== Information ==
..........

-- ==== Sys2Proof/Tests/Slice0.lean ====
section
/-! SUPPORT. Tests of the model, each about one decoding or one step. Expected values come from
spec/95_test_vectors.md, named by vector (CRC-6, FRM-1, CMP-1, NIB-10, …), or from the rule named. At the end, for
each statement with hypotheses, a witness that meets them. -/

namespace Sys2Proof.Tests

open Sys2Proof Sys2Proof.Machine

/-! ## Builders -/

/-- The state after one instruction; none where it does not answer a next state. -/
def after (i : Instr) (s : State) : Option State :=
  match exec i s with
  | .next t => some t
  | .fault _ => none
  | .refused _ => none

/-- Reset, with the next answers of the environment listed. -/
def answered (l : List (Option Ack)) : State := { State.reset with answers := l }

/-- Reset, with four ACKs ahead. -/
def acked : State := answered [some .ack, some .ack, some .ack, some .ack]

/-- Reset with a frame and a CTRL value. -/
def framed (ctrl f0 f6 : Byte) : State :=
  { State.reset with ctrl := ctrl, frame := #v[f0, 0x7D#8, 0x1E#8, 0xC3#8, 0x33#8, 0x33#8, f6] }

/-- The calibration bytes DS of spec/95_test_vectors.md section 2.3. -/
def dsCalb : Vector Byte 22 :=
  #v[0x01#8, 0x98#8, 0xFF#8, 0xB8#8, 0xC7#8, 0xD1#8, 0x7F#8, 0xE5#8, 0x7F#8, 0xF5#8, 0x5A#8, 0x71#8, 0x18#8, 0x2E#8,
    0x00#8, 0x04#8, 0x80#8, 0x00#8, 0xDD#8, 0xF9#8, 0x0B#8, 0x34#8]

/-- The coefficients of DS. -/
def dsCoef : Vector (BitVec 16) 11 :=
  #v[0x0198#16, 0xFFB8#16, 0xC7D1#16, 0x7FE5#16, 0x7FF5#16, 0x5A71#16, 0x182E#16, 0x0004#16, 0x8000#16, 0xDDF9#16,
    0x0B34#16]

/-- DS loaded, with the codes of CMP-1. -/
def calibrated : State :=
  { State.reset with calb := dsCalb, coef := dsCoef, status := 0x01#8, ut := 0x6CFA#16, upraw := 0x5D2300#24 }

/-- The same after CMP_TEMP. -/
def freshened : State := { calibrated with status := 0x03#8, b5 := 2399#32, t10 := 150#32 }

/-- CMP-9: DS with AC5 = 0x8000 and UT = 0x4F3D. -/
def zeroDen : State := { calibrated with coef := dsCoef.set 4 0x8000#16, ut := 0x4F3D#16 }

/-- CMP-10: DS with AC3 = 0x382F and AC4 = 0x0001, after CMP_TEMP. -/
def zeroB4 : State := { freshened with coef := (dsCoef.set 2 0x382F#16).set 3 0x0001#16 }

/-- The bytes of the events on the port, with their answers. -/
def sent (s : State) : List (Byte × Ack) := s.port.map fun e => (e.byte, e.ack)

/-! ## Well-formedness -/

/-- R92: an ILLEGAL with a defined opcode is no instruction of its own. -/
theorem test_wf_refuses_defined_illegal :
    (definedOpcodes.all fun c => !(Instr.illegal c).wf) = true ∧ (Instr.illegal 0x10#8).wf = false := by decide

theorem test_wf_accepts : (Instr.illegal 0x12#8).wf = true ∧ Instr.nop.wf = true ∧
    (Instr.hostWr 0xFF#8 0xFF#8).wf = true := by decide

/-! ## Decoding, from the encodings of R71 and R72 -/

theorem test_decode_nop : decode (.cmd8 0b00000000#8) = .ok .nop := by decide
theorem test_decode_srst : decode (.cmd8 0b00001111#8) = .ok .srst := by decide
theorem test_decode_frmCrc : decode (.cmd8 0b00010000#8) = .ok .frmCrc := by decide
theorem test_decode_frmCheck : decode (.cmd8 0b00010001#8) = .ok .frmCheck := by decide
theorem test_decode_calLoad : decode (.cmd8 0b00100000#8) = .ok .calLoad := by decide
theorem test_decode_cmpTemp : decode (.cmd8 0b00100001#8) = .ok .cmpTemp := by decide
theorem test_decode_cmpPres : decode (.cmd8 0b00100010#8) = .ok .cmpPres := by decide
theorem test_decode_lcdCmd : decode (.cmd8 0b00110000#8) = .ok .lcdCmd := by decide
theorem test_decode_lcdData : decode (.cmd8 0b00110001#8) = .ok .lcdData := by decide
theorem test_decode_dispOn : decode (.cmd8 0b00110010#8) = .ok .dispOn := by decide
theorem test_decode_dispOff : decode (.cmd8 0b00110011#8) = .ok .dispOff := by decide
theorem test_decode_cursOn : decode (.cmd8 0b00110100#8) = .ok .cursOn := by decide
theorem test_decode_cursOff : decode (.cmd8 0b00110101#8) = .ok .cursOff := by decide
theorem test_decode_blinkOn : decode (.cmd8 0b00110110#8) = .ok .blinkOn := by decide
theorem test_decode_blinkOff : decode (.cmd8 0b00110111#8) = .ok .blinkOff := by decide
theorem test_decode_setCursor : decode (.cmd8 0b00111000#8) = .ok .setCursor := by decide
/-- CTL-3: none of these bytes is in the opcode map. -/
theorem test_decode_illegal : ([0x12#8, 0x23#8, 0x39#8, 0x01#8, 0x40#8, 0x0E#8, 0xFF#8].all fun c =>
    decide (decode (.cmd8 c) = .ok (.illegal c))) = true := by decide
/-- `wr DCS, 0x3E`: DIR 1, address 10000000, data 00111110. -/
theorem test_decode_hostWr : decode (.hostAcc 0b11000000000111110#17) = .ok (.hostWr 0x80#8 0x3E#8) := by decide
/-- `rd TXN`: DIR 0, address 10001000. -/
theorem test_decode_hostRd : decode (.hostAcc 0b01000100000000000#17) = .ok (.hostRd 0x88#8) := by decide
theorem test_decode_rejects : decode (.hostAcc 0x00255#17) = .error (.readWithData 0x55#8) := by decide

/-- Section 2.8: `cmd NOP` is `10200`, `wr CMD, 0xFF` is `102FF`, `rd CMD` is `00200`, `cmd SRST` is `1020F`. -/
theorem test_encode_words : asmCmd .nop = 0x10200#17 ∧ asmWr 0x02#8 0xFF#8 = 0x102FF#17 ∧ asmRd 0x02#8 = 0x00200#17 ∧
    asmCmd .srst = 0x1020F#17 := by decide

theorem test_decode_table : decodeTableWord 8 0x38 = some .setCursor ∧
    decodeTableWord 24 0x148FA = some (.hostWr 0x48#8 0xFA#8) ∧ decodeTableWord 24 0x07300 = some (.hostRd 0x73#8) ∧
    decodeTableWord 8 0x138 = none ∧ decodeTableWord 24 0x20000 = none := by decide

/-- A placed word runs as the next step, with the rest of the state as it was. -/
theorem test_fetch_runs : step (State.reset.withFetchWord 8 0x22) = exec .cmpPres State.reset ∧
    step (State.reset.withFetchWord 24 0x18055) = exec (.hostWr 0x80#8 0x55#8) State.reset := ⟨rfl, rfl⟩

..........

== Assignment ==
Each line of the listing is to be repeated exactly.

== Final answer ==
-- ==== Sys2Proof/Tests/Slice0.lean ====
section
/-! SUPPORT. Tests of the model, each about one decoding or one step. Expected values come from
spec/95_test_vectors.md, named by vector (CRC-6, FRM-1, CMP-1, NIB-10, …), or from the rule named. At the end, for
each statement with hypotheses, a witness that meets them. -/

namespace Sys2Proof.Tests

open Sys2Proof Sys2Proof.Machine

/-! ## Builders -/

/-- The state after one instruction; none where it does not answer a next state. -/
def after (i : Instr) (s : State) : Option State :=
  match exec i s with
  | .next t => some t
  | .fault _ => none
  | .refused _ => none

/-- Reset, with the next answers of the environment listed. -/
def answered (l : List (Option Ack)) : State := { State.reset with answers := l }

/-- Reset, with four ACKs ahead. -/
def acked : State := answered [some .ack, some .ack, some .ack, some .ack]

/-- Reset with a frame and a CTRL value. -/
def framed (ctrl f0 f6 : Byte) : State :=
  { State.reset with ctrl := ctrl, frame := #v[f0, 0x7D#8, 0x1E#8, 0xC3#8, 0x33#8, 0x33#8, f6] }

/-- The calibration bytes DS of spec/95_test_vectors.md section 2.3. -/
def dsCalb : Vector Byte 22 :=
  #v[0x01#8, 0x98#8, 0xFF#8, 0xB8#8, 0xC7#8, 0xD1#8, 0x7F#8, 0xE5#8, 0x7F#8, 0xF5#8, 0x5A#8, 0x71#8, 0x18#8, 0x2E#8,
    0x00#8, 0x04#8, 0x80#8, 0x00#8, 0xDD#8, 0xF9#8, 0x0B#8, 0x34#8]

/-- The coefficients of DS. -/
def dsCoef : Vector (BitVec 16) 11 :=
  #v[0x0198#16, 0xFFB8#16, 0xC7D1#16, 0x7FE5#16, 0x7FF5#16, 0x5A71#16, 0x182E#16, 0x0004#16, 0x8000#16, 0xDDF9#16,
    0x0B34#16]

/-- DS loaded, with the codes of CMP-1. -/
def calibrated : State :=
  { State.reset with calb := dsCalb, coef := dsCoef, status := 0x01#8, ut := 0x6CFA#16, upraw := 0x5D2300#24 }

/-- The same after CMP_TEMP. -/
def freshened : State := { calibrated with status := 0x03#8, b5 := 2399#32, t10 := 150#32 }

/-- CMP-9: DS with AC5 = 0x8000 and UT = 0x4F3D. -/
def zeroDen : State := { calibrated with coef := dsCoef.set 4 0x8000#16, ut := 0x4F3D#16 }

/-- CMP-10: DS with AC3 = 0x382F and AC4 = 0x0001, after CMP_TEMP. -/
def zeroB4 : State := { freshened with coef := (dsCoef.set 2 0x382F#16).set 3 0x0001#16 }

/-- The bytes of the events on the port, with their answers. -/
def sent (s : State) : List (Byte × Ack) := s.port.map fun e => (e.byte, e.ack)

/-! ## Well-formedness -/

/-- R92: an ILLEGAL with a defined opcode is no instruction of its own. -/
theorem test_wf_refuses_defined_illegal :
    (definedOpcodes.all fun c => !(Instr.illegal c).wf) = true ∧ (Instr.illegal 0x10#8).wf = false := by decide

theorem test_wf_accepts : (Instr.illegal 0x12#8).wf = true ∧ Instr.nop.wf = true ∧
    (Instr.hostWr 0xFF#8 0xFF#8).wf = true := by decide

/-! ## Decoding, from the encodings of R71 and R72 -/

theorem test_decode_nop : decode (.cmd8 0b00000000#8) = .ok .nop := by decide
theorem test_decode_srst : decode (.cmd8 0b00001111#8) = .ok .srst := by decide
theorem test_decode_frmCrc : decode (.cmd8 0b00010000#8) = .ok .frmCrc := by decide
theorem test_decode_frmCheck : decode (.cmd8 0b00010001#8) = .ok .frmCheck := by decide
theorem test_decode_calLoad : decode (.cmd8 0b00100000#8) = .ok .calLoad := by decide
theorem test_decode_cmpTemp : decode (.cmd8 0b00100001#8) = .ok .cmpTemp := by decide
theorem test_decode_cmpPres : decode (.cmd8 0b00100010#8) = .ok .cmpPres := by decide
theorem test_decode_lcdCmd : decode (.cmd8 0b00110000#8) = .ok .lcdCmd := by decide
theorem test_decode_lcdData : decode (.cmd8 0b00110001#8) = .ok .lcdData := by decide
theorem test_decode_dispOn : decode (.cmd8 0b00110010#8) = .ok .dispOn := by decide
theorem test_decode_dispOff : decode (.cmd8 0b00110011#8) = .ok .dispOff := by decide
theorem test_decode_cursOn : decode (.cmd8 0b00110100#8) = .ok .cursOn := by decide
theorem test_decode_cursOff : decode (.cmd8 0b00110101#8) = .ok .cursOff := by decide
theorem test_decode_blinkOn : decode (.cmd8 0b00110110#8) = .ok .blinkOn := by decide
theorem test_decode_blinkOff : decode (.cmd8 0b00110111#8) = .ok .blinkOff := by decide
theorem test_decode_setCursor : decode (.cmd8 0b00111000#8) = .ok .setCursor := by decide
/-- CTL-3: none of these bytes is in the opcode map. -/
theorem test_decode_illegal : ([0x12#8, 0x23#8, 0x39#8, 0x01#8, 0x40#8, 0x0E#8, 0xFF#8].all fun c =>
    decide (decode (.cmd8 c) = .ok (.illegal c))) = true := by decide
/-- `wr DCS, 0x3E`: DIR 1, address 10000000, data 00111110. -/
theorem test_decode_hostWr : decode (.hostAcc 0b11000000000111110#17) = .ok (.hostWr 0x80#8 0x3E#8) := by decide
/-- `rd TXN`: DIR 0, address 10001000. -/
theorem test_decode_hostRd : decode (.hostAcc 0b01000100000000000#17) = .ok (.hostRd 0x88#8) := by decide
theorem test_decode_rejects : decode (.hostAcc 0x00255#17) = .error (.readWithData 0x55#8) := by decide

/-- Section 2.8: `cmd NOP` is `10200`, `wr CMD, 0xFF` is `102FF`, `rd CMD` is `00200`, `cmd SRST` is `1020F`. -/
theorem test_encode_words : asmCmd .nop = 0x10200#17 ∧ asmWr 0x02#8 0xFF#8 = 0x102FF#17 ∧ asmRd 0x02#8 = 0x00200#17 ∧
    asmCmd .srst = 0x1020F#17 := by decide

theorem test_decode_table : decodeTableWord 8 0x38 = some .setCursor ∧
    decodeTableWord 24 0x148FA = some (.hostWr 0x48#8 0xFA#8) ∧ decodeTableWord 24 0x07300 = some (.hostRd 0x73#8) ∧
    decodeTableWord 8 0x138 = none ∧ decodeTableWord 24 0x20000 = none := by decide

/-- A placed word runs as the next step, with the rest of the state as it was. -/
theorem test_fetch_runs : step (State.reset.withFetchWord 8 0x22) = exec .cmpPres State.reset ∧
    step (State.reset.withFetchWord 24 0x18055) = exec (.hostWr 0x80#8 0x55#8) State.reset := ⟨rfl, rfl⟩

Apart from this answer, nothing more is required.